Tuesday 22 November 2011

Learning from experience in Hackney

Reading the extract (published in the Guardian) from Steve Goodman’s and Isabelle Trowler’s new book on “reclaiming social work”, it is hard not to be impressed by the work that has been undertaken in Hackney. And it is hard not to agree with the ideas and principles under-pinning it.

In particular I like their analysis. They write of recent trends in children’s social work:
“With greater reliance on a procedural approach to professional practice, and ICT systems' solutions, a workforce often incapable of professional, creative and independent thinking had emerged.”
That is spot-on and neatly summarises the impact of policy over at least two decades.

The other thing that really interested me in this extract was the phrase they use – “slowing down to speed up”. By that they mean doing the job thoroughly in the first place, by using a range of professional skills. This is in contrast to just accepting the presenting problem and following the procedures. For example, instead of just accepting a difficult adolescent into care, skilled clinical practitioners are used, early in the intervention, to work with the child and her or his family with a view to achieving a solution. The result, claim Goodman and Trowler, is far fewer children coming into care.

It strikes me that this is very similar to the quality management maxim “get it right first time” and the views of the quality guru Philip Crosby that “quality is free”. 

Crosby argues that the cost of poor quality can be very high, involving extensive rework or even replacement. Another major cost is the loss of confidence by customers or service-users. So spending more up-front to improve quality can reduce the subsequent costs of getting things wrong. And that can result in total costs actually falling over time.

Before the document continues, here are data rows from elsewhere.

@[simp] theorem State.applyReset_prevA (s : State) : (s.applyReset).prevA = 1 := rfl
@[simp] theorem State.applyReset_prevB (s : State) : (s.applyReset).prevB = 1 := rfl
@[simp] theorem State.applyReset_fault (s : State) : (s.applyReset).fault = 0 := rfl
@[simp] theorem State.applyReset_faultCause (s : State) : (s.applyReset).faultCause = 0 := rfl
@[simp] theorem State.applyReset_faultInfo (s : State) : (s.applyReset).faultInfo = 0 := rfl
@[simp] theorem State.applyReset_phase (s : State) : (s.applyReset).phase = .idle := rfl
@[simp] theorem State.applyReset_trace (s : State) :
    (s.applyReset).trace = if s.rstSeen = 1 then s.trace else s.trace ++ [.reset] := rfl
@[simp] theorem State.applyReset_rstSeen (s : State) : (s.applyReset).rstSeen = s.rstSeen := rfl
@[simp] theorem State.applyReset_script (s : State) : (s.applyReset).script = s.script := rfl
@[simp] theorem State.applyReset_tick (s : State) : (s.applyReset).tick = s.tick := rfl
@[simp] theorem State.applyReset_prevAfterEdge (s : State) :
    (s.applyReset).prevAfterEdge = s.prevAfterEdge := rfl

@[simp] theorem State.advance_prevA (s : State) : (s.advance).prevA = s.prevA := rfl
@[simp] theorem State.advance_prevB (s : State) : (s.advance).prevB = s.prevB := rfl
@[simp] theorem State.advance_fault (s : State) : (s.advance).fault = s.fault := rfl
@[simp] theorem State.advance_faultCause (s : State) : (s.advance).faultCause = s.faultCause := rfl
@[simp] theorem State.advance_faultInfo (s : State) : (s.advance).faultInfo = s.faultInfo := rfl
@[simp] theorem State.advance_phase (s : State) : (s.advance).phase = s.phase := rfl
@[simp] theorem State.advance_trace (s : State) : (s.advance).trace = s.trace := rfl
@[simp] theorem State.advance_rstSeen (s : State) : (s.advance).rstSeen = s.ports.rst := rfl
@[simp] theorem State.advance_script (s : State) : (s.advance).script = s.script.tail := rfl
@[simp] theorem State.advance_tick (s : State) : (s.advance).tick = s.tick + 1 := rfl
@[simp] theorem State.advance_prevAfterEdge (s : State) :
    (s.advance).prevAfterEdge = s.prevAfterEdge := rfl

@[simp] theorem State.setPrev_fault (s : State) (b : Button) (v : Bit) :
    (s.setPrev b v).fault = s.fault := by
  cases b <;> rfl
@[simp] theorem State.setPrev_faultCause (s : State) (b : Button) (v : Bit) :
    (s.setPrev b v).faultCause = s.faultCause := by
  cases b <;> rfl
@[simp] theorem State.setPrev_faultInfo (s : State) (b : Button) (v : Bit) :
    (s.setPrev b v).faultInfo = s.faultInfo := by
  cases b <;> rfl
@[simp] theorem State.setPrev_phase (s : State) (b : Button) (v : Bit) :
    (s.setPrev b v).phase = s.phase := by
  cases b <;> rfl
@[simp] theorem State.setPrev_trace (s : State) (b : Button) (v : Bit) :
    (s.setPrev b v).trace = s.trace := by
  cases b <;> rfl
@[simp] theorem State.setPrev_rstSeen (s : State) (b : Button) (v : Bit) :
    (s.setPrev b v).rstSeen = s.rstSeen := by
  cases b <;> rfl
@[simp] theorem State.setPrev_script (s : State) (b : Button) (v : Bit) :
    (s.setPrev b v).script = s.script := by
  cases b <;> rfl
@[simp] theorem State.setPrev_tick (s : State) (b : Button) (v : Bit) :
    (s.setPrev b v).tick = s.tick := by
  cases b <;> rfl
@[simp] theorem State.setPrev_prevAfterEdge (s : State) (b : Button) (v : Bit) :
    (s.setPrev b v).prevAfterEdge = s.prevAfterEdge := by
  cases b <;> rfl

/-- Writing `PREV[b]` is seen by a read of the same button only (R20). -/
@[simp] theorem State.prev_setPrev (s : State) (b c : Button) (v : Bit) :
    (s.setPrev b v).prev c = if c = b then v else s.prev c := by
  cases b <;> cases c <;> rfl

@[simp] theorem State.record_ports (s : State) (e : Event) : (s.record e).ports = s.ports := rfl
@[simp] theorem State.record_prev (s : State) (e : Event) (c : Button) :
    (s.record e).prev c = s.prev c := by
  cases c <;> rfl
@[simp] theorem State.record_pin (s : State) (e : Event) (c : Button) :
    (s.record e).pin c = s.pin c := rfl
@[simp] theorem State.enter_ports (s : State) (p : Phase) : (s.enter p).ports = s.ports := rfl
@[simp] theorem State.enter_prev (s : State) (p : Phase) (c : Button) :
    (s.enter p).prev c = s.prev c := by
  cases c <;> rfl
@[simp] theorem State.enter_pin (s : State) (p : Phase) (c : Button) :
    (s.enter p).pin c = s.pin c := rfl
@[simp] theorem State.respond_ports (s : State) (err : Bit) (data : RespData) :
    (s.respond err data).ports = s.ports := rfl
@[simp] theorem State.respond_prev (s : State) (err : Bit) (data : RespData) (c : Button) :
    (s.respond err data).prev c = s.prev c := by
  cases c <;> rfl
@[simp] theorem State.respond_pin (s : State) (err : Bit) (data : RespData) (c : Button) :
    (s.respond err data).pin c = s.pin c := rfl
@[simp] theorem State.samplePin_ports (s : State) (b : Button) :
    (s.samplePin b).ports = s.ports := rfl
@[simp] theorem State.samplePin_prev (s : State) (b : Button) (c : Button) :
    (s.samplePin b).prev c = s.prev c := by
  cases c <;> rfl
@[simp] theorem State.samplePin_pin (s : State) (b : Button) (c : Button) :
    (s.samplePin b).pin c = s.pin c := rfl
@[simp] theorem State.wait_ports (s : State) (ms : Nat) : (s.wait ms).ports = s.ports := rfl
@[simp] theorem State.wait_prev (s : State) (ms : Nat) (c : Button) :
    (s.wait ms).prev c = s.prev c := by
  cases c <;> rfl
@[simp] theorem State.wait_pin (s : State) (ms : Nat) (c : Button) :
    (s.wait ms).pin c = s.pin c := rfl
@[simp] theorem State.beginSettle_ports (s : State) (b : Button) (use : SettleUse) :
    (s.beginSettle b use).ports = s.ports := rfl
@[simp] theorem State.beginSettle_prev (s : State) (b : Button) (use : SettleUse) (c : Button) :
    (s.beginSettle b use).prev c = s.prev c := by
  cases c <;> rfl
@[simp] theorem State.beginSettle_pin (s : State) (b : Button) (use : SettleUse) (c : Button) :
    (s.beginSettle b use).pin c = s.pin c := rfl
@[simp] theorem State.beginFrame_ports (s : State) (f : Frame) (reply : RespData) :
    (s.beginFrame f reply).ports = s.ports := rfl
@[simp] theorem State.beginFrame_prev (s : State) (f : Frame) (reply : RespData) (c : Button) :
    (s.beginFrame f reply).prev c = s.prev c := by
  cases c <;> rfl
@[simp] theorem State.beginFrame_pin (s : State) (f : Frame) (reply : RespData) (c : Button) :
    (s.beginFrame f reply).pin c = s.pin c := rfl
@[simp] theorem State.setPrev_ports (s : State) (b : Button) (v : Bit) :
    (s.setPrev b v).ports = s.ports := by
  cases b <;> rfl
@[simp] theorem State.applyReset_ports (s : State) : s.applyReset.ports = s.ports := rfl
@[simp] theorem State.applyReset_prev (s : State) (c : Button) : s.applyReset.prev c = 1 := by
  cases c <;> rfl
@[simp] theorem State.advance_prev (s : State) (c : Button) : s.advance.prev c = s.prev c := by
  cases c <;> rfl

/-- The levels of a listed step are the listed ones. -/
theorem State.ports_of_script (s : State) (p : PortLevels) (ps : List PortLevels) (h : s.script = p :: ps) :
    s.ports = p := by
  simp [State.ports, h]

/-- Everything `raise` can do (R123): the registers are written by the first fault only. -/
theorem State.raise_eq (s : State) (f : FaultKind) (w : Word) :
    s.raise f w = { s with
      fault := if s.fault = 0 then 1 else s.fault
      faultCause := if s.fault = 0 then faultCode f else s.faultCause
      faultInfo := if s.fault = 0 then w else s.faultInfo
      phase := .resp 1 0 } := by
  by_cases h : s.fault = 0
  · simp only [State.raise, State.respond, State.enter, if_pos h]
  · simp only [State.raise, State.respond, State.enter, if_neg h]

end Sys2Proof.Machine
end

I believe that a poor initial investigation of a child protection concern can have numerous costly consequences:
  1. repeat inquiries, conferences and meetings
  2. time spent in re-referring and receiving repeat referrals
  3. injuries to a child, which may otherwise have been prevented, possibly requiring treatment and hospitalisation
  4. criminal proceedings that might otherwise have been avoided
  5. avoidable reception of a child into care and the cost of fostering
  6. costs of civil court proceedings
  7. costs of complaints or holding internal inquiries and Serious Case Reviews
That list should be a big incentive to us all to look at ways in which doing it right first time can be achieved.

To return to Goodman's and Trowler's approach, there is only one thing that worries me. What seems to me distinctive about 'reclaiming social work' is that the thinking and analysis was done in Hackney where the reforms were subsequently implemented. Rolling out the approach elsewhere might work, but there is a danger that because the analytic thinking has happened elsewhere, managers may be simply looking for a quick fix, like so many of the initiatives that governments have foisted onto child protection in Britain over the years. So often major quality improvement programmes in organisations fail because those implementing them only see the solutions not the problems. Let's hope this does not happen in this case.